Yahoo-based Contrastive Corpus of Questions and Answers (YCCQA)

YCCQA is a contrastive corpus of English, French, German and Spanish, based on the questions and answers submitted by users of the Yahoo Answers website. It thus consists of question-answer interactions between internet users, produced under almost identical circumstances, for the four languages. The near-identical production contexts allow contrastive analysis, but the sub-corpora can also be used independently for language-specific research. The language represented in the corpus is characteristically informal and unmonitored, illustrating the casual writing style of internet postings.

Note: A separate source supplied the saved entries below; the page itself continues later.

/-- A team (R12, R26 to R32, R182, R253). -/
structure Team where
  seq : Nat
  gang : Nat
  num : Nat
  lanes : Nat := 32
  launch : Launch := {}
  args : Vector W64 48 := Vector.replicate 48 0
  core : BitVec 8 := 0
  group : Nat := 0
  stat : TeamStat := .running
  pc : Addr := 0
  pass : Nat := 0
  waitOnly : Bool := false
  /-- the operation of the current instruction that has begun to issue passes (R169) -/
  openOp : Option Nat := none
  s : Vector W64 64 := Vector.replicate 64 0
  h : Vector W64 8 := Vector.replicate 8 0
  rows : Tab Row := []
  /-- words of rows with an uncorrectable error, 1024·register + lane (R401) -/
  rowErr : List Nat := []
  mode : W32 := 2
  fpflags : W32 := 0
  fkey : W32 := 0
  retired : W64 := 0
  sys : Bool := false
  paths : Vector (List Flight) 8 := Vector.replicate 8 []
  opSeq : Nat := 0
  busy : List Nat := []
  trapcause : W64 := 0
  trappc : W64 := 0
  trappass : W64 := 0
  trapinfo : W64 := 0
  traplane : W64 := 0
  trapmode : W64 := 2
  saveptr : W64 := 0
  saveinfo : W64 := 0
  asid : W64 := 0
  txabpc : W64 := 0
  mxflags : W64 := 0
  detcause : W64 := 0
  detlog : Vector W64 8 := Vector.replicate 8 0
  txstat : TxStatus := {}
  tx : Tx := {}
  escOrder : Option Nat := none
  trap : Option TrapRec := none
  reports : List TrapRec := []
  pend : Tab Nat := []
  phWait : Option Nat := none
  await : Option Await := none
  /-- a save or restore routine runs (R371, R373) -/
  saving : Bool := false
  /-- stores held in the private buffer, one entry per line of a pass (R363) -/
  buf : List QEntry := []
  park : Option Park := none
  /-- a boundary of its DET grid runs: no team of it issues (R362) -/
  boundary : Bool := false
  /-- when it was found ready without having issued since (R358) -/
  readySince : Option W64 := none
  /-- when it yielded, until it is selected again, and the teams of the core that have been offered a slot since (R124) -/
  yielded : Option W64 := none
  offered : List Nat := []
  /-- a pass waits for a region row or a retention line (R201) -/
  rowWait : Option RowNeed := none
  /-- a pass of its instruction has committed and the instruction goes on: no instruction boundary (R250) -/
  inside : Bool := false
  /-- it holds rows of the core's save reserve (R264) -/
  reserve : Bool := false
  /-- entries of its core's queue that its loads have read, and those among them that an acquire orders before its later
  stores (R175, R222) -/
  seen : List Nat := []
  acquired : List Nat := []
  /-- the current instruction's progress, and that of the interrupted one while a handler runs (R198) -/
  prog : Progress := {}
  progSaved : Progress := {}
  pipe : Pipeline := {}
  deriving DecidableEq, Repr

/-- An arrival in a barrier episode: who, and the operations it is still tied to (R302). -/
structure Arrival where
  who : Nat
  ties : List (Nat × Nat) := []
  deriving DecidableEq, Repr

/-- A barrier: the number of episodes completed and the arrivals in the open one (R302). -/
structure Barrier where
  episode : Nat := 0
  arrivals : List Arrival := []
  deriving DecidableEq, Repr

/-- The scratchpad of the teams of a gang that share a core (R158, R298), with its poisoned granules (R402). -/
structure Pool where
  mem : Memory := []
  poison : List Nat := []
  deriving DecidableEq, Repr

/-- A line held by the package's virtual caches (R379, R382), its data in `State.vmem`. -/
structure Line where
  pa : Nat
  r : Bool
  w : Bool
  x : Bool
  u : Bool
  c : Bool := false
  dirty : Bool := false
  poison : BitVec 4 := 0
  /-- a read-only copy of a line homed on a peer, obtained through this plane (R446, R448) -/
  plane : Option Nat := none
  deriving DecidableEq, Repr

/-- The life of a published window (R311, R313). -/
inductive WindowStat where
  | opening | standing | closing | dormant
  deriving DecidableEq, Repr

/-- A published window (R310). -/
structure Window where
  base : Nat
  len : Nat
  off : Nat
  group : Nat
  tag : BitVec 16
  stat : WindowStat := .opening
  /-- home memory and page bits of each line, by its number in the window -/
  home : Tab Line := []
  deriving DecidableEq, Repr

/-- Where a gang stands (R297, R257, R346). -/
inductive GangStat where
  | unplaced | placed | resident | saved | ended
  deriving DecidableEq, Repr

/-- A pre-emption request of a gang (R261). -/
structure PreemptReq where
  reason : PreemptReason
  deadline : Nat
  /-- the LIMIT that governs it, in µs -/
  limit : Nat := 0
  forced : Bool := false
  taken : Bool := false
  overrun : List Nat := []
  deriving DecidableEq, Repr

/-- A placement of a gang (R297, R298, R214): its cluster, the teams of each group, the core of the cluster that hosts
each group, the base of the pinned lines of each such core. -/
structure Plan where
  cluster : BitVec 6 := 0
  groups : Tab (List Nat) := []
  coreOf : Tab Nat := []
  bases : Tab Nat := []
  deriving DecidableEq, Repr

/-- A gang (R297 to R315). -/
structure Gang where
  seq : Nat
  num : Nat
  stat : GangStat := .unplaced
  cluster : BitVec 6 := 0
  /-- team numbers by the group that shares a core, with the core position in the cluster -/
  groups : Tab (List Nat) := []
  coreOf : Tab Nat := []
  /-- live participants, and teams that have not ended (R39, R304) -/
  live : List Nat := []
  remaining : List Nat := []
  barriers : Vector Barrier 16 := Vector.replicate 16 {}
  frozen : Bool := false
  phase : BitVec 32 := 0
  phEpisode : Nat := 0
  phArrived : List Nat := []
  pools : Tab Pool := []
  windows : List Window := []
  tiles : Tab W32 := []
  tileSeed : Nat := 0
  /-- the free values of a DET gang's tiles are the same on all four cores (R372; log 5) -/
  tileAlike : Bool := false
  tilePoison : List Nat := []
  /-- tile halves whose later entries are discarded until the trap of R294 is taken, with the issuing team -/
  tileBlocked : Tab Nat := []
  preq : Option PreemptReq := none
  rowBound : Bool := false
  /-- it stands where rows are set aside for it (R202) -/
  aside : Bool := false
  /-- the capacity held for it while it migrates (R356) -/
  hold : Option Plan := none
  /-- offered, and refused by every die (R346) -/
  waiting : Bool := false
  /-- to be offered again at once, a gang having ended or been saved since (R346) -/
  again : Bool := false
  placedAt : Nat := 0
  waitSince : Nat := 0
  /-- b_g by core of the cluster (R214) -/
  bases : Tab Nat := []
  deriving DecidableEq, Repr

/-- The fields of a launch packet (R337) that outlive its acceptance. -/
structure Packet where
  entry : W64 := 0
  lanesLog : Nat := 5
  teams : Nat := 1
  flags : BitVec 16 := 0
  partition : BitVec 32 := 0
  gx : BitVec 16 := 1
  gy : BitVec 16 := 1
  gz : BitVec 16 := 1
  argSize : Nat := 0
  argAddr : W64 := 0
  scratch : Nat := 0
  accb : Nat := 0
  power : Nat := 0
  phase : Nat := 0
  vdemand : Nat := 0
  qlog : Nat := 0
  ctxBase : W64 := 0
  ctxSize : Nat := 0
  dep0Addr : W64 := 0
  dep0Val : W64 := 0
  dep1Addr : W64 := 0
  dep1Val : W64 := 0
  compAddr : W64 := 0
  compVal : W64 := 0
  reportAddr : W64 := 0
  deriving DecidableEq, Repr

/-- Where a grid stands: the states of its journal entry (R433). -/
inductive GridStat where
  | accepted | started | retired
  deriving DecidableEq, Repr

/-- An operand slot of a format block (R272). -/
structure Slot where
  fmt : Byte := 0
  sstride : Nat := 0
  key : W32 := 0
  row0 : Nat := 0
  col0 : Nat := 0
  rowlen : Nat := 0
  stride : Nat := 0
  codes : W64 := 0
  bitmap : W64 := 0
  scales : W64 := 0
  deriving DecidableEq, Repr

/-- A format block as the command carries it (R272). -/
structure FBlock where
  a : Slot := {}
  b : Slot := {}
  acc : Nat := 0
  span : Nat := 0
  btrans : Nat := 0
  koff : Nat := 0
  index : W64 := 0
  deriving DecidableEq, Repr

/-- The matrix commands (R270). -/
inductive MKind where
  | mma | mmag | mzero | mldacc | mdrain | mdraina | mdrainb | mqnt
  deriving DecidableEq, Repr

/-- Where a reservation-table entry stands (R283, R291, R293). -/
inductive MStat where
  | waiting
  /-- granted, a sub-array still to wake -/
  | waking
  /-- the pass runs -/
  | running
  /-- an MDRAINA whose parts at peers have left: it adds its words once they are accepted (R279, R446) -/
  | sent
  /-- acted; its stores or results are committed and it is to complete -/
  | acted
  /-- completed; its counter is to be lowered (R170, R282) -/
  | done
  deriving DecidableEq, Repr
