-- ==== Sys2Proof/Machine/Table.lean ====
section
/-! DEFINITION. Finite maps by number and byte memories: read, write, erase. -/

namespace Sys2Proof.Machine

/-- The entry at key `k`. -/
def Tab.find {α : Type} : Tab α → Nat → Option α
  | [], _ => none
  | (j, v) :: t, k => if k = j then some v else Tab.find t k

/-- Write at key `k`, keeping rising keys. -/
def Tab.put {α : Type} : Tab α → Nat → α → Tab α
  | [], k, v => [(k, v)]
  | (j, w) :: t, k, v =>
    if k < j then (k, v) :: (j, w) :: t
    else if k = j then (k, v) :: t
    else (j, w) :: Tab.put t k v

/-- Remove key `k`. -/
def Tab.erase {α : Type} : Tab α → Nat → Tab α
  | [], _ => []
  | (j, w) :: t, k => if k = j then Tab.erase t k else (j, w) :: Tab.erase t k

/-- Apply `f` to the entry at key `k`, if there is one. -/
def Tab.modify {α : Type} (t : Tab α) (k : Nat) (f : α → α) : Tab α :=
  match Tab.find t k with
  | none => t
  | some v => Tab.put t k (f v)

/-- The keys in rising order. -/
def Tab.keys {α : Type} (t : Tab α) : List Nat := t.map (·.1)

/-- The canonical form of a byte memory: addresses strictly rising, no entry equal to what an unlisted address reads
as, zero (log 4). -/
abbrev Memory.wf (m : Memory) : Prop := m.Pairwise (fun a b => a.1 < b.1) ∧ ∀ c ∈ m, c.2 ≠ 0#8

/-- The byte at an address; an unlisted address reads zero (log 4). -/
def Memory.read (m : Memory) (a : Nat) : Byte := (Tab.find m a).getD 0

/-- Write a byte; writing zero removes the entry. -/
def Memory.write (m : Memory) (a : Nat) (b : Byte) : Memory :=
  if b = 0 then Tab.erase m a else Tab.put m a b

/-- `n` bytes read little-endian (R5). -/
def Memory.readLE (m : Memory) (a : Nat) : Nat → Nat
  | 0 => 0
  | n + 1 => (Memory.read m a).toNat + 256 * Memory.readLE m (a + 1) n

/-- `n` bytes of `v` written little-endian (R5). -/
def Memory.writeLE (m : Memory) (a : Nat) : Nat → Nat → Memory
  | 0, _ => m
  | n + 1, v => Memory.writeLE (Memory.write m a (BitVec.ofNat 8 v)) (a + 1) n (v / 256)

/-- `n` bytes from an address on. -/
def Memory.readBytes (m : Memory) (a n : Nat) : List Byte := (List.range n).map fun i => Memory.read m (a + i)

/-- Write bytes from an address on. -/
def Memory.writeBytes (m : Memory) (a : Nat) : List Byte → Memory
  | [] => m
  | b :: t => Memory.writeBytes (Memory.write m a b) (a + 1) t

/-- A little-endian number from bytes (R5). -/
def leNat : List Byte → Nat
  | [] => 0
  | b :: t => b.toNat + 256 * leNat t

/-- The low `n` bytes of a number, little-endian (R5). -/
def leBytes : Nat → Nat → List Byte
  | 0, _ => []
  | n + 1, v => BitVec.ofNat 8 v :: leBytes n (v / 256)

/-- Bytes of a memory in an address range set to zero. -/
def Memory.clear (m : Memory) (a n : Nat) : Memory := m.filter fun c => c.1 < a || a + n ≤ c.1

/-- The order of lists of numbers, word by word. -/
def lexLess : List Nat → List Nat → Bool
  | _, [] => false
  | [], _ :: _ => true
  | a :: as, b :: bs => a < b || (a == b && lexLess as bs)

/-- The first element whose key is least. -/
def leastBy {α : Type} (key : α → List Nat) : List α → Option α
  | [] => none
  | a :: t =>
    match leastBy key t with
    | none => some a
    | some b => if lexLess (key b) (key a) then some b else some a

/-- Insert into a rising list of numbers without repeats. -/
def insertNat (k : Nat) : List Nat → List Nat
  | [] => [k]
  | j :: t => if k < j then k :: j :: t else if k = j then j :: t else j :: insertNat k t

end Sys2Proof.Machine
end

Project leader: Hendrik De Smet, Katholieke Universiteit Leuven / Research Foundation Flanders
Time of compilation: 2008–2009
Size: 29,400,000 words
Languages: English, French, German, Spanish
Number of texts/samples: about 90,000 questions and 575,000 answers
Period: 2006–2009
Released: 2009
Funding: Research Foundation Flanders

Reference lines and copyright

Contrastive Corpus of Questions and Answers. 2009. Compiled by Hendrik De Smet. Department of Linguistics, University of Leuven.


Hendrik De Smet


The corpus is available to all who are interested, free of charge, upon agreement to the terms and conditions of use. Please contact the compiler (

Technical information

The corpus consists of .txt files that can be searched using any concordancer.